Start of Block
namespace Sys2Proof.Machine

open Sys2Proof.Safety

section
variable {s : State} {q : Req} {f : Nat} {x : QDesc} {d : CollDesc}

theorem collPostRow_posted (h : (s.queue .collective q.fn).descs.length + q.u32 0 % 8 ≤ 128) :
    collPostRow q s = (s.setQueue .collective q.fn ((s.queue .collective q.fn).post (q.entries 16 64 (q.u32 0 % 8))), {}) := if_neg (by omega)

theorem collPostRow_full (h : 128 < (s.queue .collective q.fn).descs.length + q.u32 0 % 8) : collPostRow q s = (s, busy) := if_pos h

theorem State.collStart_waits (hh : (s.queue .collective f).halted = false) (hr : s.collResumes f = none) (hq : (s.queue .collective f).descs.find? (fun q => !q.started) = some x)
    (hm : s.mayStart f x = false) : s.collStart f = s := by
  have hn : s.collNext f = none := by simp [State.collNext, hq, hm, Option.filter]
  unfold State.collStart
  simp only [hh, hr, hn, Bool.false_eq_true, if_false]

theorem State.collStart_refused {st : Nat} (hh : (s.queue .collective f).halted = false) (hr : s.collResumes f = none)
    (hq : (s.queue .collective f).descs.find? (fun q => !q.started) = some x) (hm : s.mayStart f x = true) (hc : s.collCheck f (parseColl x.bytes) = some st) :
    s.collStart f = s.collRefused f x st 0 nobody := by
  have hn : s.collNext f = some x := by simp [State.collNext, hq, hm, Option.filter]
  unfold State.collStart
  simp only [hh, hr, hn, hc, Bool.false_eq_true, if_false]

/-- The queue's next descriptor starts, when nothing held resumes. -/
theorem State.collStart_starts (hh : (s.queue .collective f).halted = false) (hr : s.collResumes f = none)
    (hq : (s.queue .collective f).descs.find? (fun q => !q.started) = some x) (hm : s.mayStart f x = true) (hc : s.collCheck f (parseColl x.bytes) = none) :
    s.collStart f = s.collStarts f x := by
  have hn : s.collNext f = some x := by simp [State.collNext, hq, hm, Option.filter]
  unfold State.collStart
  simp only [hh, hr, hn, hc, Bool.false_eq_true, if_false]

section
variable (hd : d = parseColl x.bytes) (hk : d.kind < 3)
include hd hk

theorem State.collStarts_late (he : d.epoch < (s.slot d.slot).epoch.toNat) : s.collStarts f x = s.collRefused f x stGroupChanged rsnReformed nobody := by
  unfold State.collStarts
  simp only [← hd]
  rw [if_neg (by omega), if_pos he]

/-- A descriptor of an epoch to come is held. -/
theorem State.collStarts_held (he : (s.slot d.slot).epoch.toNat < d.epoch) :
    s.collStarts f x = s.setQueue .collective f ((s.queue .collective f).begin x s.ns) := by
  have hh : (s.slot d.slot).holds d = true := by simp [Slot.holds, he]
  unfold State.collStarts
  simp only [← hd]
  rw [if_neg (by omega), if_neg (by omega), if_pos hh]

theorem State.collStarts_joined (he : d.epoch = (s.slot d.slot).epoch.toNat) (hb : (s.slot d.slot).broken = false) (hj : (s.slot d.slot).joined = true) :
    s.collStarts f x = s.beginOp f x := by
  have hh : (s.slot d.slot).holds d = false := by simp [Slot.holds, he, hj]
  unfold State.collStarts
  simp only [← hd]
  rw [if_neg (by omega), if_neg (by omega), if_neg (by simp [hh]), if_neg (by simp [hb])]

end

/-- The token operation of a member other than the first of its row sends nothing at its start. -/
theorem State.openOp_token {o : CollOp} (hk : o.d.kind = 2) (hx : (s.slot o.slot).posX ≠ 0) : s.openOp o = s := by
  unfold State.openOp
  simp only [hk]
  exact if_neg hx

/-- The start of a token operation (R263, R272). -/
theorem State.beginOp_token (hd : d = parseColl x.bytes) (hk : d.kind = 2) (hx : (s.slot d.slot).posX ≠ 0) (hw : twf {} s.fabric.slots = true) :
    ∃ (u : State) (o : CollOp), s.beginOp f x = u.drainAll ∧ u.fabric.ops = s.fabric.ops ++ [o] ∧ o.slot = d.slot ∧ o.fn = f ∧ o.opSeq = (s.slot d.slot).nextOp
      ∧ o.digest = d.digest (s.slot d.slot).nextOp ∧ o.desc.started = true ∧ u.fabric.slots = tset {} s.fabric.slots d.slot (s.slot d.slot).takeOp ∧ u.mem = s.mem := by
  unfold State.beginOp
  simp only [← hd, hk, if_true]
  rw [State.openOp_token]
  · exact ⟨_, _, rfl, rfl, rfl, rfl, rfl, rfl, rfl, rfl, rfl⟩
  · exact (congrArg CollDesc.kind hd.symm).trans hk
  · have hs : State.slot ((s.setQueue .collective f ((s.queue .collective f).begin x (if x.started then x.startNs else s.ns))).modSlot d.slot Slot.takeOp) d.slot = (s.slot d.slot).takeOp :=
      tget_tmod_same hw
    exact fun h => hx ((congrArg Slot.posX hs).symm.trans h)

section
variable {i : Nat} {o : CollOp}

theorem State.collComplete_waits (ho : s.opOn i = some o) (hd : s.opDone o = false) : s.collComplete i = s := by simp [State.collComplete, ho, hd]

theorem State.collComplete_done {u : State} (ho : s.opOn i = some o) (hd : s.opDone o = true) (h2 : o.d.kind = 2 → u = s)
    (hw : o.d.kind ≠ 2 → s.writeVirt o.fn o.d.dst o.result = .ok u) (he : o.d.event = false) :
    s.collComplete i = State.drainAll
      (if o.d.doneEn then ((u.dropOp i).collLeaves o.fn o.desc false).addHub o.d.doneCtr o.d.doneAmount else (u.dropOp i).collLeaves o.fn o.desc false) := by
  have hres : (if o.d.kind = 2 then .ok s else s.writeVirt o.fn o.d.dst o.result) = .ok u := by
    split
    · next hk => rw [h2 hk]
    · next hk => exact hw hk
  unfold State.collComplete
  simp only [ho, hd, hres, he, Bool.not_true, Bool.false_eq_true, if_false]

theorem State.collTimeout_running (ho : s.opOn i = some o) (ht : o.d.timeout ≠ 0) :
    s.collTimeout i = ((s.upTo ((o.desc.startNs + 1000 * o.d.timeout) * nsTicks)).endOp o stPeerLost rsnTimeout (o.awaited (s.slot i)) {} true none false).drainAll := by
  simp [State.collTimeout, ho, ht]

theorem State.collTimeout_held (ho : s.opOn i = none) (hq : (s.heldOn i).head? = some (f, x)) (ht : (parseColl x.bytes).timeout ≠ 0) :
    s.collTimeout i = State.sendAborts
      ((s.upTo ((x.startNs + 1000 * (parseColl x.bytes).timeout) * nsTicks)).collRefused f x stPeerLost rsnTimeout { s.heldAwaits f x with reason := BitVec.ofNat 8 rsnTimeout })
      { s.slot i with epoch := BitVec.ofNat 32 (parseColl x.bytes).epoch } (s.slot i).nextOp ((parseColl x.bytes).digest (s.slot i).nextOp)
      { s.heldAwaits f x with reason := BitVec.ofNat 8 rsnTimeout } none := by
  simp [State.collTimeout, ho, hq, ht]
End of Block
Find the number of lines in the records that contain "upTo", and write that number only.

▸ **COMPLETED EXERCISE**
2